Centrão quer Nísia fora da Saúde para investir na eleição
A cadeira da ministra da Saúde é ameaçada pelo bloco de Arthur Lira (PP), que avalia instrumentalizar a pasta para facilitar a eleição de seus candidatos em 2024 e 2026
O Centrão ambiciona muito mais que os nove ministérios que já detém no governo Lula (PT). De olho no orçamento de R$ 162 bilhões previstos para a Saúde em 2023 e em como a gestão da pasta pode facilitar nas eleições de 2024, o bloco articulado pelo presidente da Câmara, Arthur Lira (PP), pressiona pela saída da ministra Nísia Trindade.
Os últimos quadros políticos no comando do Ministério da Saúde foram do Centrão. Em 2016, o deputado Ricardo Barros (PP) foi nomeado como ministro por Michel Temer (MDB) e, após eleito, Jair Bolsonaro (PL) optou por Luiz Henrique Mandetta (União) para o início da sua passagem na Presidência.
Diferente dos antecessores, o presidente Lula (PT) não quis um parlamentar na Saúde no início do novo governo e apresentou a cientista, professora e socióloga Nísia Trindade como uma escolha técnica para a pasta.
"Ela é uma acadêmica superimportante, uma intelectual superimportante. Presidiu a Fundação Oswaldo Cruz (Fiocruz), que é uma das principais instituições de pesquisa no Brasil, fundamental no contexto de enfrentamento da pandemia, apesar dos boicotes feitos pelo governo Bolsonaro", observou o doutor em Ciência Política, Rodolfo Marques.
Com a missão em recompor programas sociais e fomentar a industrialização da Saúde com a criação de um complexo de parques de produção de insumos para auxiliar o Instituto Butantan e a Fiocruz, em seis meses de gestão, Nísia conseguiu reestruturar o Mais Médicos, o Brasil Sorridente e ampliou a Farmácia Popular. Contudo, parece que faltam holofotes aos feitos da ministra, ponto em que o Centrão se apega para aumentar a pressão sob seu cargo.
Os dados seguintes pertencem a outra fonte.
/-- `WREG.CONFIG` is the step `M_CONFIG` with the frame's bits; the step itself sends `0x01 | mode | config_bits`
(R143, R94). That `WREG.CONFIG` does this in other phases too is the model's choice, log entry 10. -/
def Obligations.ConfigStepWritesOptions : Prop :=
  (∀ (fast temp heat : Bool) (s : State), s.phase ≠ .dead →
    (nextSendAnswer s = .ack → exec (.wregConfig fast temp heat) s = .next
      { afterWrite 0x03 (configFrameByte fast temp heat) s with pollCnt := 0, phase := .mPoll }) ∧
    (nextSendAnswer s = .err → exec (.wregConfig fast temp heat) s = .next
      { afterWrite 0x03 (configFrameByte fast temp heat) s with err := ⟨.busError, 0x00⟩, phase := .mAbort })) ∧
  (∀ s : State, s.phase = .mConfig →
    (nextSendAnswer s = .ack → step s = .next
      { afterWrite 0x03 (0x01 ||| (if s.cycle = .temperature then 0x10 else 0x00) ||| s.configBits) s with
        pollCnt := 0, phase := .mPoll }) ∧
    (nextSendAnswer s = .err → step s = .next
      { afterWrite 0x03 (0x01 ||| (if s.cycle = .temperature then 0x10 else 0x00) ||| s.configBits) s with
        err := ⟨.busError, 0x00⟩, phase := .mAbort }))

/-- The step `M_LATCH` writes `0x00` to DATA (R145, R98). That `WREG.DATA_ACK` does this in other phases too is the model's
choice, log entry 10. -/
def Obligations.LatchStepWritesZero : Prop :=
  (∀ s : State, s.phase = .mLatch → step s = exec .wregDataAck s) ∧
  (∀ s : State, s.phase ≠ .dead →
    (nextSendAnswer s = .ack → exec .wregDataAck s = .next { afterWrite 0x01 0x00 s with phase := .mReadHi }) ∧
    (nextSendAnswer s = .err →
      exec .wregDataAck s = .next { afterWrite 0x01 0x00 s with err := ⟨.busError, 0x00⟩, phase := .mAbort }))

/-- The steps of a cycle that make no bus request and assemble nothing: `M_SELECT`, `M_WAIT` (R141, R142; that the wait
ends within its step is log entry 3). -/
def Obligations.SelectAndWakeSteps : Prop :=
  (∀ s : State, s.phase = .mSelect →
    step s = .next { s with trace := s.trace ++ [.pin 0], cs := 0, phase := .mWait }) ∧
  (∀ s : State, s.phase = .mWait → step s = .next { s with trace := s.trace ++ [.wait 15], phase := .mConfig })

/-- The step `M_RELEASE`: the pin is released and the sample assembled (R148). -/
def Obligations.ReleaseStepAssemblesSample : Prop :=
  (∀ s : State, s.phase = .mRelease → step s = .next
    { s with
      trace := s.trace ++ [.pin 1], cs := 1, raw16 := s.lo.zeroExtend 16 ||| (s.hi.zeroExtend 16 <<< 8),
      phase := .mCompute }) ∧
  assembleSample 0x19 0x00 = 0x1900 ∧ (assembleSample 0x19 0x00).toNat = 6400

/-- The step `M_ABORT`: the pin is released before the error is reported (R250). -/
def Obligations.AbortStepReleasesThenReports : Prop :=
  ∀ s : State, s.phase = .mAbort → ∃ t, step s = .next t ∧
    t = { s with
      trace := s.trace ++ [.pin 1, .rsp (ErrCode.code s.err.code) 0 0x00], cs := 1, phase := .idle } ∧
    (s.err.code = .busError → ErrCode.code s.err.code = 1) ∧
    (s.err.code = .timeoutError → ErrCode.code s.err.code = 2)

/-- `POLL`, the three outcomes of the ready-poll loop (R126): the k-th read is the first that finds the chip ready; the
k-th read fails; all of the first `POLL_LIMIT` reads find it busy. That `POLL` starts in any phase but `DEAD` is the
model's choice, log entry 12. -/
def Obligations.PollLoopOutcomes : Prop :=
  ∀ (s : State) (busy : List Byte), s.phase ≠ .dead → (∀ b ∈ busy, b.getLsbD 0 = true) →
    (∀ k b, busy[k]? = some b → xferAnswerAt s k = .data b) →
    (∀ ready : Byte, busy.length < s.pollLimit → ready.getLsbD 0 = false →
      xferAnswerAt s busy.length = .data ready →
      exec .poll s = .next
        { s with
          trace := s.trace ++ busy.map (fun b => .xfer 0x00 (.data b)) ++ [.xfer 0x00 (.data ready)]
          statusByte := ready
          pollCnt := busy.length + 1
          phase := .mLatch
          xferAnswers := s.xferAnswers.drop (busy.length + 1)
          readCount := s.readCount + (busy.length + 1) }) ∧
    (∀ failure : XferAnswer, busy.length < s.pollLimit → (failure = .err ∨ failure = .noData) →
      xferAnswerAt s busy.length = failure →
      exec .poll s = .next
        { s with
          trace := s.trace ++ busy.map (fun b => .xfer 0x00 (.data b)) ++ [.xfer 0x00 failure]
          statusByte := busy.getLastD s.statusByte
          pollCnt := busy.length
          err := ⟨.busError, 0x00⟩
          phase := .mAbort
          xferAnswers := s.xferAnswers.drop (busy.length + 1)
          readCount := s.readCount + (busy.length + 1) }) ∧
    (busy.length = s.pollLimit → 1 ≤ s.pollLimit →
      exec .poll s = .next
        { s with
          trace := s.trace ++ busy.map (fun b => .xfer 0x00 (.data b))
          statusByte := busy.getLastD s.statusByte
          pollCnt := busy.length
          err := ⟨.timeoutError, 0x00⟩
          phase := .mAbort
          xferAnswers := s.xferAnswers.drop busy.length
          readCount := s.readCount + busy.length })

/-- A successful measurement cycle: its whole trace, its sample, and everything else as before (R150, R140). That the
operation starts in any phase but `DEAD` is the model's choice, log entry 12; that it writes its operand into the register
`cycle` is log entry 23. -/
def Obligations.SuccessfulCycle : Prop :=
  ∀ (c : CycleKind) (s : State) (busy : List Byte) (ready hi lo : Byte), s.phase ≠ .dead →
    GoodCycle s busy ready hi lo →
    exec (measureInstr c) s = .next
      { s with
        cycle := c
        cs := 1
        pollCnt := busy.length + 1
        statusByte := ready
        hi := hi
        lo := lo
        raw16 := BitVec.ofNat 16 (256 * hi.toNat + lo.toNat)
        trace := s.trace ++ cycleTrace (configByte c s.configBits) busy ready hi lo
        phase := .mCompute
        xferAnswers := s.xferAnswers.drop (busy.length + 3)
        sendAnswers := s.sendAnswers.drop 2
        readCount := s.readCount + (busy.length + 3)
        writeCount := s.writeCount + 2 }

/-- Every measurement cycle ends with the pin released: it hands a sample on, or has reported `BusError` or
`TimeoutError` after releasing the pin; it makes at most `POLL_LIMIT` STATUS reads and 4 + `POLL_LIMIT` transactions
(R149, R151, R250, R126). The model's own in this: a failed operation includes `M_ABORT` with its response (log entry 11),
it starts in any phase but `DEAD` (log entry 12), and it always completes (log entry 3). -/
def Obligations.CycleAlwaysReleasesPin : Prop :=
  ∀ (c : CycleKind) (s : State), s.phase ≠ .dead → 1 ≤ s.pollLimit → ∃ t events,
    exec (measureInstr c) s = .next t ∧ t.cs = 1 ∧
    t.trace = s.trace ++ [.pin 0, .wait 15] ++ events ∧
    ((t.phase = .mCompute ∧ ∃ bus, events = bus ++ [.pin 1] ∧ bus.all Event.isBus = true) ∨
      (t.phase = .idle ∧ ∃ bus code, (code = 1 ∨ code = 2) ∧ events = bus ++ [.pin 1, .rsp code 0 0x00] ∧
        bus.all Event.isBus = true ∧ (code = 2 → bus.countP Event.isStatusRead = s.pollLimit))) ∧
    events.countP Event.isBus ≤ 4 + s.pollLimit ∧ events.countP Event.isStatusRead ≤ s.pollLimit

/-- A cycle by itself changes no Device Handle state: the registers it writes are its temporaries, `err` and `cs`
(R152). That the register `cycle` is among them is the model's choice, log entry 23; that the operation starts in any phase
but `DEAD` is log entry 12. -/
def Obligations.CycleLeavesDeviceHandle : Prop :=
  ∀ (c : CycleKind) (s t : State), exec (measureInstr c) s = .next t →
    t.configBits = s.configBits ∧ t.lastTemperature = s.lastTemperature ∧ t.ident = s.ident ∧
    t.bootErr = s.bootErr ∧ t.pinMode = s.pinMode ∧ t.result = s.result ∧ t.cmd = s.cmd ∧ t.unit = s.unit ∧
    t.idRaw = s.idRaw ∧ t.pollLimit = s.pollLimit ∧ t.port = s.port

/-- What a cycle does depends on no temporary an earlier command left, and not on the requested unit (R29, R226).
That it does not depend on the register `cycle` either is the model's choice, log entry 23; that the operation starts in
any phase but `DEAD` is log entry 12, and where it ends on a failure log entry 11. -/
def Obligations.CycleIgnoresLeftovers : Prop :=
  ∀ (c : CycleKind) (s s' t : State), s.phase ≠ .dead → 1 ≤ s.pollLimit →
    (∃ (u : TempUnit) (n : Nat) (b h l i : Byte) (r : Sample) (v : Binary64) (e : ErrInfo) (k : CycleKind),
      s' = { s with
        unit := u, pollCnt := n, statusByte := b, hi := h, lo := l, idRaw := i, raw16 := r, result := v, err := e,
        cycle := k }) →
    exec (measureInstr c) s = .next t →
    ∃ t', exec (measureInstr c) s' = .next t' ∧ t'.trace = t.trace ∧ t'.phase = t.phase ∧
      (t.phase = .mCompute → t'.raw16 = t.raw16)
Uma das ferramentas que pode destacar sua atuação é a 17ª Conferência Nacional de Saúde, que iniciou nesse domingo (2). O objetivo do evento é ouvir e debater com entidades, instituições, congressistas e com a sociedade civil sobre medidas em prol do Sistema Único de Saúde (SUS).
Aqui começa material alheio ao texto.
-- ==== Sys2Proof/Tests/Slice0.lean ====
section
/-! SUPPORT. Tests on values the spec prints (spec/30_encoding.md, spec/95_test_vectors.md), and for each statement
with hypotheses a state and operands that meet them. -/

namespace Sys2Proof.Tests

open Sys2Proof Sys2Proof.Machine

/-- A small state: a phase, the next answers of the environment, and `POLL_LIMIT` = 3. -/
def at_ (p : Phase) (xfers : List XferAnswer) (sends : List SendAnswer) : State :=
  { State.resetWith 3 [] xfers sends with phase := p }

/-- A small state with an idle block, the given words at the port and the given option bits. -/
def idle (port : List Byte) (bits : Byte) : State := { at_ .idle [] [] with port := port, configBits := bits }

/-- The next state, or the given state where there is none. -/
def after (o : Host.Outcome State Fault Refusal) (s : State) : State := (nextState? o).getD s

/-! ## Well-formedness: each check refuses an ill-formed term -/

theorem test_rreg_of_config_ill_formed : Instr.wellFormed (.rreg 0x03) = false := by decide
theorem test_wreg_of_status_ill_formed : Instr.wellFormed (.wreg 0x00 0x00) = false := by decide

/-! ## Decoding: every row from its word, written out from the opcode table (V100 to V111) -/

theorem test_decode_rdtC : decode .cmd8 [0b00010000] = .ok .rdtC := by decide
theorem test_decode_rdtF : decode .cmd8 [0b00010001] = .ok .rdtF := by decide
theorem test_decode_rdh : decode .cmd8 [0b00100000] = .ok .rdh := by decide
theorem test_decode_heatOff : decode .cmd8 [0b00110000] = .ok .heatOff := by decide
theorem test_decode_heatOn : decode .cmd8 [0b00110001] = .ok .heatOn := by decide
theorem test_decode_fastOff : decode .cmd8 [0b01000000] = .ok .fastOff := by decide
theorem test_decode_fastOn : decode .cmd8 [0b01000001] = .ok .fastOn := by decide
theorem test_decode_rreg : decode .xfer1 [0b10000000] = .ok (.rreg 0x80) := by decide
theorem test_decode_rregStatus : decode .xfer1 [0b00000000] = .ok .rregStatus := by decide
theorem test_decode_rregDataHi : decode .xfer1 [0b00000001] = .ok .rregDataHi := by decide
theorem test_decode_rregDataLo : decode .xfer1 [0b00000010] = .ok .rregDataLo := by decide
theorem test_decode_rregId : decode .xfer1 [0b00010001] = .ok .rregId := by decide
theorem test_decode_wreg : decode .send2 [0b00000001, 0b00000001] = .ok (.wreg 0x01 0x01) := by decide
theorem test_decode_wregConfig_fast : decode .send2 [0b00000011, 0b00100001] = .ok (.wregConfig true false false) := by
  decide
theorem test_decode_wregConfig_heat : decode .send2 [0b00000011, 0b00000011] = .ok (.wregConfig false false true) := by
  decide
theorem test_decode_wregDataAck : decode .send2 [0b00000001, 0b00000000] = .ok .wregDataAck := by decide
theorem test_decode_rdh_operand : decode .cmd8 [0x21] = .error (.reservedArg 0x21) := by decide
theorem test_decode_zero_bits : decode .cmd8 [0x12] = .error (.reservedBits 0x12) := by decide
theorem test_decode_reserved_op : decode .cmd8 [0x50] = .error (.reservedOp 0x50) := by decide
theorem test_internal_has_no_bytes : ∀ i ∈ [Instr.ident, .poll, .measureH, .measureT, .ctemp 0 .celsius, .chum 0],
    encode i = [] ∧ decode i.format (encode i) = .error .noBitPattern := by decide

/-- The opcode table's numbering: byte 0 of a frame is in bits 15:8. -/
theorem test_table_words : decodeTableWord 8 0x41 = some .fastOn ∧ decodeTableWord 8 0x00 = some .rregStatus ∧
    decodeTableWord 16 0x0323 = some (.wregConfig true false true) ∧ decodeTableWord 16 0x0100 = some .wregDataAck := by
  decide

/-- The next step runs the word that was placed. -/
theorem test_placed_word_runs : (after (step (State.reset.withFetchWord 8 0x31)) State.reset).configBits = 0x02 ∧
    (after (step (State.reset.withFetchWord 8 0x11)) State.reset).unit = .fahrenheit := by decide

/-! ## The sample and the identity byte (V20 to V32, V80 to V87) -/

theorem test_sample_bytes_in_order : assembleSample 0x00 0x19 = 0x0019 ∧ assembleSample 0x18 0x0F = 0x180F := by decide
theorem test_sample_fields : temperatureField 0x180F = 1539 ∧ humidityField 0x180F = 384 ∧
    temperatureField 0xFFFF = 16383 ∧ humidityField 0xFFFF = 4095 := by decide
theorem test_id_high_nibble : recognised 0x5F = true ∧ recognised 0x4F = false ∧ recognised 0x60 = false ∧
    recognised 0x05 = false := by decide

/-! ## Compensation (V42, V49, V60, V63, V66, V70, V73) -/

theorem test_fahrenheit_rounds_each_step :
    fahrenheit (celsius 0x0004) = 0xC04CF8CCCCCCCCCC ∧ fahrenheit (celsius 0x2A00) = 0x40574CCCCCCCCCCD := by
  decide +kernel
theorem test_humidity_stepwise : F64.mul (0x40511331E3A7DAA5) q1 = 0x3FC4B82EC66C2982 ∧
    F64.add 0x3FC4B82EC66C2982 q0 = 0x3FD6FCA7911621DC ∧ F64.sub 0x403A900000000000 (F64.toNum 30) = 0xC00B800000000000 := by
  decide +kernel
theorem test_humidity_not_clamped : humidity 0x1800 0x0000000000000000 = 0xBFF798A94EEE4FAC ∧
    humidity 0x7D00 (F64.toNum 30) = 0x405A592F9873FFAC := by decide +kernel
theorem test_humidity_values : humidity 0x4000 (F64.toNum 25) = 0x4040D1BFFAD74C2C ∧
    humidity 0x5550 (F64.toNum 25) = 0x404B524D2E6CE449 := by decide +kernel

/-! ## One step per instruction -/

/-- V90 to V93. -/
theorem test_toggles : (after (exec .heatOn (idle [] 0x20)) (idle [] 0)).configBits = 0x22 ∧
    (after (exec .heatOff (idle [] 0x20)) (idle [] 0)).configBits = 0x20 ∧
    (after (exec .fastOn (idle [] 0x02)) (idle [] 0)).configBits = 0x22 ∧
    (after (exec .fastOff (idle [] 0x22)) (idle [] 0)).configBits = 0x02 := by decide

/-- V120. -/
theorem test_rdh_stale : (after (exec .rdh (idle [] 0)) (idle [] 0)).trace = [.cmd 0x20, .rsp 4 0 0x00] ∧
    (after (exec .rdh (idle [] 0)) (idle [] 0)).phase = .idle := by decide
O Centrão no Ministério da Saúde
A negligência com a Saúde foi um dos destaques negativos dos quatro anos de governo Bolsonaro. Antes mesmo da pandemia, Mandetta já discursava sobre a diminuição do SUS com a abertura do setor privado na Saúde ao passo em que o investimento em pesquisas científicas e repasses para hospitais universitários foram congelados.
Na contramão do desejo de Lula (PT), ao deixar o MS nos cuidados da ex-presidente da Fiocruz, o Centrão não esconde o interesse em controlar um dos maiores orçamentos ministeriais, sobretudo após Nísia cortar a distribuição de recursos para projetos que não atendam às normas da pasta.
O cientista Rodolfo Marques indicou que o Centrão pretende se "equipar" para as eleições municipais do próximo ano. "A Saúde tem uma visualização e um operacionalização nas cidades. E, claro também, olhando 2026", projetou.
Além de bilhões em caixa e da publicidade entorno da pasta, a figura indicada pelo Centrão terá poder de atrapalhar políticas de Saúde propostas por adversários e selecionar o destino de emendas parlamentares para cidades estratégias ao seu plano político.
Lula resiste ao cerco do Centrão
Por enquanto, o presidente não deu sinais de que vai ceder à pressão. No entanto, governar contra a maioria da Câmara e sofrer perdas em votações fundamentais pode minar sua governabilidade e aprovação perante os brasileiros.
Como uma saída que atenda ao anseio do Centrão e, ainda assim, garanta certo grau de autonomia à Nísia Trindade na pasta, Lula (PT) deve negociar as secretarias robustas, como a de Atenção Especializada e a própria Fundação Nacional de Saúde (Funasa), como lembrou Marques.
"Seria uma maneira de compor a estrutura do ministério atendendo essa base do Centrão, sem perder a essência, sem perder a liderança da ministra Nísia e desse viés mais técnico e científico que Lula pretende implantar nessa pasta tão fundamental", avaliou o cientista político.